- _DATA FOR THE TASK_:
****************************************

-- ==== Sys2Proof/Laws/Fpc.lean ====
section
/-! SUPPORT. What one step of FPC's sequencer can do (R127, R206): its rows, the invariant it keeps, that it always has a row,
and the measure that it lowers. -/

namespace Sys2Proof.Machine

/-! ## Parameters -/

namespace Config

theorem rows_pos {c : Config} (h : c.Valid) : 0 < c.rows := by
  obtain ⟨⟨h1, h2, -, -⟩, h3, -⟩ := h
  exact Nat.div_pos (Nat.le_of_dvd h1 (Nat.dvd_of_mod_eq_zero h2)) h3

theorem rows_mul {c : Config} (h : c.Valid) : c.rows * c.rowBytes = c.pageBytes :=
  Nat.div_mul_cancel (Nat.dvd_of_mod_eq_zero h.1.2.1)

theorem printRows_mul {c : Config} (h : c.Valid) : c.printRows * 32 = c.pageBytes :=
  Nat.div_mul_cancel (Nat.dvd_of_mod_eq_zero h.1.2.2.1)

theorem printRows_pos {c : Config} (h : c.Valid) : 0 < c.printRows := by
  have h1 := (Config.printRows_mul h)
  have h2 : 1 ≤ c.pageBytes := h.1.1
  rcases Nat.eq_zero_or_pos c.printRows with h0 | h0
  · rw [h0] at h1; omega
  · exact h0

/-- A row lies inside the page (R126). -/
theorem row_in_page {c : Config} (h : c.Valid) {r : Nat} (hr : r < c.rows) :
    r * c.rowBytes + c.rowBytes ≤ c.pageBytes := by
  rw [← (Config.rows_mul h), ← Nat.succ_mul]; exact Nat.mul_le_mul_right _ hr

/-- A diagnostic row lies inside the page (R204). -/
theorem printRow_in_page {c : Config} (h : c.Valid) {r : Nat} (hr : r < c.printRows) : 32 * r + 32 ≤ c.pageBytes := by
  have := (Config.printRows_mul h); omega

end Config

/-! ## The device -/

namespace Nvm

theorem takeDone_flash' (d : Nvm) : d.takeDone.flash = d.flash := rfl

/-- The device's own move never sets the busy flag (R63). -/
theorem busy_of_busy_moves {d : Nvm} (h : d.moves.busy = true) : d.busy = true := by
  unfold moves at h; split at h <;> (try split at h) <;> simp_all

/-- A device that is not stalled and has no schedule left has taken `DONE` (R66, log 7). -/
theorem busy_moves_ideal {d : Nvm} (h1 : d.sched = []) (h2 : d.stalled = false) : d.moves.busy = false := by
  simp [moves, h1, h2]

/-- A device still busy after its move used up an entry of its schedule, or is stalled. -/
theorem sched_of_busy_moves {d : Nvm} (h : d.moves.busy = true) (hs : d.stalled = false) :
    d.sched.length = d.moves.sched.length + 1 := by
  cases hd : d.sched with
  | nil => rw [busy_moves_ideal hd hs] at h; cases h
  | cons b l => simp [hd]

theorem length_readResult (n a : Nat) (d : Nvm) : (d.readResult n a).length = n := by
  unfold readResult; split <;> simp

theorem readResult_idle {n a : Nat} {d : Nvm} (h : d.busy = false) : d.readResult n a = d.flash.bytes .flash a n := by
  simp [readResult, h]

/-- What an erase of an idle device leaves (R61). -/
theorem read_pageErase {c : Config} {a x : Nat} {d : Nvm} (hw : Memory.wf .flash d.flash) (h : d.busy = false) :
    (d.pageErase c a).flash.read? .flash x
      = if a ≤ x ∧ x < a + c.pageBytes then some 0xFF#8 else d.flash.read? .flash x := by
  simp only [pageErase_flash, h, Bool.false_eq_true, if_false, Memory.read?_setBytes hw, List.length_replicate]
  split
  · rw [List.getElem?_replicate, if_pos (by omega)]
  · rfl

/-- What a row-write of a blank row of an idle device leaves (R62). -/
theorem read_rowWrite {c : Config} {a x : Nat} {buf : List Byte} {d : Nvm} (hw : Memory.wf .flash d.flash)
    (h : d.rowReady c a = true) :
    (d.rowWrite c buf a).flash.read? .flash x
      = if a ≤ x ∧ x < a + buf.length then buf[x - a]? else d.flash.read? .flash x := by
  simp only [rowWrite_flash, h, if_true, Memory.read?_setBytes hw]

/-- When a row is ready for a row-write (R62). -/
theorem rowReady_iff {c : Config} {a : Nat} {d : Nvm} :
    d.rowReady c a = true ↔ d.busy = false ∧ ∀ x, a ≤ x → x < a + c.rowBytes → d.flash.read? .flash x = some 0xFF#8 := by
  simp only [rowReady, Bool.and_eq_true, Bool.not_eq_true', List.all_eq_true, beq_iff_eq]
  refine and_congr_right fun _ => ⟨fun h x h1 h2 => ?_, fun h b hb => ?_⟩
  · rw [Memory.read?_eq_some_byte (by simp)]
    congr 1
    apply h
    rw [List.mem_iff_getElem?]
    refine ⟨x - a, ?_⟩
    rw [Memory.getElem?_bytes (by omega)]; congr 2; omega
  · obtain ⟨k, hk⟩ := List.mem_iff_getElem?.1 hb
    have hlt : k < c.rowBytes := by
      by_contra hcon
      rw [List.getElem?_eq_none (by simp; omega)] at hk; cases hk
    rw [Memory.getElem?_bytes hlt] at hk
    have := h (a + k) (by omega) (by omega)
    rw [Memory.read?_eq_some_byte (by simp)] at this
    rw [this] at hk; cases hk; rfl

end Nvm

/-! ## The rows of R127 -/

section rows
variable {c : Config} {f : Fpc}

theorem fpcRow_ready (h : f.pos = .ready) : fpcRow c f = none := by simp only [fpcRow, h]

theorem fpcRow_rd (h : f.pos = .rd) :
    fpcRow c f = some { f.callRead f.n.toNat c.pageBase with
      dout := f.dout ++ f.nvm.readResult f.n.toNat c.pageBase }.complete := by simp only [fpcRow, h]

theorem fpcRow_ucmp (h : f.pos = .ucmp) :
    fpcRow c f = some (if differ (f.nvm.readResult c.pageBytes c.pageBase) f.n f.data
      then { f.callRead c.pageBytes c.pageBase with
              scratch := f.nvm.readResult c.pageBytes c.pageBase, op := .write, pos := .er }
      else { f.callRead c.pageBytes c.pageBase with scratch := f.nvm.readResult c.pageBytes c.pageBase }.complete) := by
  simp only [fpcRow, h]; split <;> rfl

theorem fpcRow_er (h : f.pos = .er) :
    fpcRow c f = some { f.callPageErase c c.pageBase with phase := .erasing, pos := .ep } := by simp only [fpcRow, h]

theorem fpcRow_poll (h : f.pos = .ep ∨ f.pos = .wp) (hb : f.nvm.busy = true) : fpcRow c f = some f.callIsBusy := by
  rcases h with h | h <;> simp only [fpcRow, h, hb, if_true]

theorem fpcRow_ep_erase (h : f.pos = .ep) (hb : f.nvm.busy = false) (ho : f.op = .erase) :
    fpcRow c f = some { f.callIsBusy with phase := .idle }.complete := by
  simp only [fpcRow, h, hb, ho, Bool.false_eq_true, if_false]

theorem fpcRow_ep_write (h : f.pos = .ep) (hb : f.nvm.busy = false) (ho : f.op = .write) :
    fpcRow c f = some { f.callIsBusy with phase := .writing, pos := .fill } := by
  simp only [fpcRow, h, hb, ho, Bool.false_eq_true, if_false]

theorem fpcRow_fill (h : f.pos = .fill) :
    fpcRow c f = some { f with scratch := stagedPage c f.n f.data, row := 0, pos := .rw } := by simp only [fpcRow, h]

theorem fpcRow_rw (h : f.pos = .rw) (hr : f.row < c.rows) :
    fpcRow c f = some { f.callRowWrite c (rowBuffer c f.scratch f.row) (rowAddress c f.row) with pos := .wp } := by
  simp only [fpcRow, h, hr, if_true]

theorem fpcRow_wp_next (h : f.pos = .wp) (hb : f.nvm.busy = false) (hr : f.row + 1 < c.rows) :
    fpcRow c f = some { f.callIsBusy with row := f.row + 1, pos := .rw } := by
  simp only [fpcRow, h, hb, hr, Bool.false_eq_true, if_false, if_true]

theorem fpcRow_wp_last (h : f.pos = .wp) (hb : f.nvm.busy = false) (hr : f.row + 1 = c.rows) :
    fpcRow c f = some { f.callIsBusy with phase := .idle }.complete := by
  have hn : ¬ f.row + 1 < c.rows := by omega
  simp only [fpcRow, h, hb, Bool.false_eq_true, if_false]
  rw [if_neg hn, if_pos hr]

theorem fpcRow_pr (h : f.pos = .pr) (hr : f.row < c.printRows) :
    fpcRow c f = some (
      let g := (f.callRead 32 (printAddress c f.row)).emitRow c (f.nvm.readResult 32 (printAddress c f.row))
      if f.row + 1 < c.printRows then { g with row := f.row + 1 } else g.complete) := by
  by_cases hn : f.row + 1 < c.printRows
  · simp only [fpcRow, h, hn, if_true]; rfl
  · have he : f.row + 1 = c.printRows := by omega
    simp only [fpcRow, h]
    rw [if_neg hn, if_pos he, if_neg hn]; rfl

****************************************

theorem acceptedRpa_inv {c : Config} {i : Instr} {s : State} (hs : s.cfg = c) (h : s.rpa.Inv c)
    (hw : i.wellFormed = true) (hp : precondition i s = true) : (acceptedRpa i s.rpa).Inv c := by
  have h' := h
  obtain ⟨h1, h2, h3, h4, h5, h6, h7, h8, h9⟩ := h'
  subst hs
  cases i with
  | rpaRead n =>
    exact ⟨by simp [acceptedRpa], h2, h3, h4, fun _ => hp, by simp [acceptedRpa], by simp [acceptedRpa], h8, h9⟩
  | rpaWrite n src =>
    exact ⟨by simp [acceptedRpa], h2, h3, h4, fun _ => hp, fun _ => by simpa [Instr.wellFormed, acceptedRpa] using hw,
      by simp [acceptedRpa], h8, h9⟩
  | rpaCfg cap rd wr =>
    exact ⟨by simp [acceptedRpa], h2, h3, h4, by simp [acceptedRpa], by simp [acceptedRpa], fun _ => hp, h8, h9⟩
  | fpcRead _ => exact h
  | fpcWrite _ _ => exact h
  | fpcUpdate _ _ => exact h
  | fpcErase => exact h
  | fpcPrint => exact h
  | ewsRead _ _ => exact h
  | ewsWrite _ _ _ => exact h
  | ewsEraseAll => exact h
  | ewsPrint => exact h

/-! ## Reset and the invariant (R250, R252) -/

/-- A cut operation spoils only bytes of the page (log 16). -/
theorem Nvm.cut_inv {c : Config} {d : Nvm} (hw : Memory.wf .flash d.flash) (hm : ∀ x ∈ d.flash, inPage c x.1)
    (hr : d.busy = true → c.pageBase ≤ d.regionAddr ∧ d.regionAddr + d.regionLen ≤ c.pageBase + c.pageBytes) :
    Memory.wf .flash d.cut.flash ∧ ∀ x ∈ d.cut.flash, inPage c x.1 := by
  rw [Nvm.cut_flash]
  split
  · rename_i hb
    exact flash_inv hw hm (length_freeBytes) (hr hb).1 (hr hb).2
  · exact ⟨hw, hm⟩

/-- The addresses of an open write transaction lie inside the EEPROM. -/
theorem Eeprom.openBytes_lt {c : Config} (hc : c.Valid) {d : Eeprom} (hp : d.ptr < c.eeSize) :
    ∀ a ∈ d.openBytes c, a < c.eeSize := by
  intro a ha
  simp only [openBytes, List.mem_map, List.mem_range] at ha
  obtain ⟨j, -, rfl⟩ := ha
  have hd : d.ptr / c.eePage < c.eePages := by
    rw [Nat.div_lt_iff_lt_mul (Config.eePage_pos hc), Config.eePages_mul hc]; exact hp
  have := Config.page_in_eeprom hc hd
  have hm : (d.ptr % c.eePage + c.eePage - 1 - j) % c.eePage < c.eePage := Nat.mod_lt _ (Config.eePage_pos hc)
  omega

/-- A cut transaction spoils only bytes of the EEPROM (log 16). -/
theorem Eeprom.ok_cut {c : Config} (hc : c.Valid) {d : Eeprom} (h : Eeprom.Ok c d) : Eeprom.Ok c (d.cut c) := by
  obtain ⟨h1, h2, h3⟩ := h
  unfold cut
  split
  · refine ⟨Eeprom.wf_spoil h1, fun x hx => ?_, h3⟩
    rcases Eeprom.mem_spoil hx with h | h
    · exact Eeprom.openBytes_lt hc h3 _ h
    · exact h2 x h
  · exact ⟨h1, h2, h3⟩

****************************************

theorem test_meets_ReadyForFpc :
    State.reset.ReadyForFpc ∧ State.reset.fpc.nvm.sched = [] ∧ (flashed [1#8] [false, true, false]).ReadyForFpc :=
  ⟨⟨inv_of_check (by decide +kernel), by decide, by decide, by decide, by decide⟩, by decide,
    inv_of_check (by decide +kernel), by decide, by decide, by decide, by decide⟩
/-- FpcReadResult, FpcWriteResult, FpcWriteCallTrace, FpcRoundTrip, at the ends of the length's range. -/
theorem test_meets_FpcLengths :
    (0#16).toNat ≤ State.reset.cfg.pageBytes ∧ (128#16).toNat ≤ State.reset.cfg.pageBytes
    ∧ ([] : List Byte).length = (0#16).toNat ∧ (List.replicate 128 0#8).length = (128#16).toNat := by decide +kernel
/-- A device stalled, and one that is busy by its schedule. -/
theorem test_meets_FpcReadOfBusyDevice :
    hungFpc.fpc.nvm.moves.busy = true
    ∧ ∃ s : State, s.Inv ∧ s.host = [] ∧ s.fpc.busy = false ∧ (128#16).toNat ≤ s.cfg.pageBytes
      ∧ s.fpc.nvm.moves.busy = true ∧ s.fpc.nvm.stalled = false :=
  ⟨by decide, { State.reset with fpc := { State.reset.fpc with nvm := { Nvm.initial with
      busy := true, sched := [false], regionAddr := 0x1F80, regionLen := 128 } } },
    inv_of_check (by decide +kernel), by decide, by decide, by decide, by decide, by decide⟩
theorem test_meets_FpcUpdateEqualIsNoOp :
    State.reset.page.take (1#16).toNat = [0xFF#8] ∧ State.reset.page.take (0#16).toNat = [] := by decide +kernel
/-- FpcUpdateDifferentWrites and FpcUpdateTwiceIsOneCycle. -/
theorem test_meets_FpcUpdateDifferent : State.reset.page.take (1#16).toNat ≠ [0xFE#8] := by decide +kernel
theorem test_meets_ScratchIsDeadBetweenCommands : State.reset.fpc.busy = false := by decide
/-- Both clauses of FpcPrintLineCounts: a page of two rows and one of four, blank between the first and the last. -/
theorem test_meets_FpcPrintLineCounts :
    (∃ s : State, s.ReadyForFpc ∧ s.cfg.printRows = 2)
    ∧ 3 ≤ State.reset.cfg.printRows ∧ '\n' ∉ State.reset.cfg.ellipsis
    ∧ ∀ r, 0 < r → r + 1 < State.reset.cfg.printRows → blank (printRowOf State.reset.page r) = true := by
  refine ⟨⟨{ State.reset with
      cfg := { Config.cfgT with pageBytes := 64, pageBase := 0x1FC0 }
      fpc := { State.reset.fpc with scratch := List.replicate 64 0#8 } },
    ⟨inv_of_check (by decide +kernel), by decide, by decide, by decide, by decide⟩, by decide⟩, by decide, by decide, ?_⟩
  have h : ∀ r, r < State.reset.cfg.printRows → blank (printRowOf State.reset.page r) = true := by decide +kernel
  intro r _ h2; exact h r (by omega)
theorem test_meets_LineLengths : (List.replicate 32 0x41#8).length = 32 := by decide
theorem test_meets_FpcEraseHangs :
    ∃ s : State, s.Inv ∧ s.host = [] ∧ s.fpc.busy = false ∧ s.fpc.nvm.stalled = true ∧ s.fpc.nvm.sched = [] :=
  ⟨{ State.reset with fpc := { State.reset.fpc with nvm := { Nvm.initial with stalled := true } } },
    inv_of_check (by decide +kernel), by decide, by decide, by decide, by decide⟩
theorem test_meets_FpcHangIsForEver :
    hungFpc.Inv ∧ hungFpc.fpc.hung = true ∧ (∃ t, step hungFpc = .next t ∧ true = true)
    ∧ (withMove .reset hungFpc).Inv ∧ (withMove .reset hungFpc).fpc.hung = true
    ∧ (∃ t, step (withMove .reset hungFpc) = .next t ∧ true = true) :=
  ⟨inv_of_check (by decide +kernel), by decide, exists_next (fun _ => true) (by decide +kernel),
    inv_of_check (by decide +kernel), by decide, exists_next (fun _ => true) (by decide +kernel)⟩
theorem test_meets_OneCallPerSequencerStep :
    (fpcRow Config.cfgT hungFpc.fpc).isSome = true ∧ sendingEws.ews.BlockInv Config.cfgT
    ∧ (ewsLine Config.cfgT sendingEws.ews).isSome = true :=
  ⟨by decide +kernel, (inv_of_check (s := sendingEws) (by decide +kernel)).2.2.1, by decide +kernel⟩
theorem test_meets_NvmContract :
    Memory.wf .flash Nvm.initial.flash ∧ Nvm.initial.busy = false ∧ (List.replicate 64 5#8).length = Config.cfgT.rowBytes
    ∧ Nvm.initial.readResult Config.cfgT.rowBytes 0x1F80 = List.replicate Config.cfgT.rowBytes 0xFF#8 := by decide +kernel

****************************************

- _ABOUT THIS EXERCISE_: Beginning at the line with "theorem fpcRow_ep_erase (h" and stopping after the line with "let g := (f.callRead", please write out every line of the data above exactly and nothing else.

- _WRITTEN RESPONSE_:
theorem fpcRow_ep_erase (h : f.pos = .ep) (hb : f.nvm.busy = false) (ho : f.op = .erase) :
    fpcRow c f = some { f.callIsBusy with phase := .idle }.complete := by
  simp only [fpcRow, h, hb, ho, Bool.false_eq_true, if_false]

theorem fpcRow_ep_write (h : f.pos = .ep) (hb : f.nvm.busy = false) (ho : f.op = .write) :
    fpcRow c f = some { f.callIsBusy with phase := .writing, pos := .fill } := by
  simp only [fpcRow, h, hb, ho, Bool.false_eq_true, if_false]

theorem fpcRow_fill (h : f.pos = .fill) :
    fpcRow c f = some { f with scratch := stagedPage c f.n f.data, row := 0, pos := .rw } := by simp only [fpcRow, h]

theorem fpcRow_rw (h : f.pos = .rw) (hr : f.row < c.rows) :
    fpcRow c f = some { f.callRowWrite c (rowBuffer c f.scratch f.row) (rowAddress c f.row) with pos := .wp } := by
  simp only [fpcRow, h, hr, if_true]

theorem fpcRow_wp_next (h : f.pos = .wp) (hb : f.nvm.busy = false) (hr : f.row + 1 < c.rows) :
    fpcRow c f = some { f.callIsBusy with row := f.row + 1, pos := .rw } := by
  simp only [fpcRow, h, hb, hr, Bool.false_eq_true, if_false, if_true]

theorem fpcRow_wp_last (h : f.pos = .wp) (hb : f.nvm.busy = false) (hr : f.row + 1 = c.rows) :
    fpcRow c f = some { f.callIsBusy with phase := .idle }.complete := by
  have hn : ¬ f.row + 1 < c.rows := by omega
  simp only [fpcRow, h, hb, Bool.false_eq_true, if_false]
  rw [if_neg hn, if_pos hr]

theorem fpcRow_pr (h : f.pos = .pr) (hr : f.row < c.printRows) :
    fpcRow c f = some (
      let g := (f.callRead 32 (printAddress c f.row)).emitRow c (f.nvm.readResult 32 (printAddress c f.row))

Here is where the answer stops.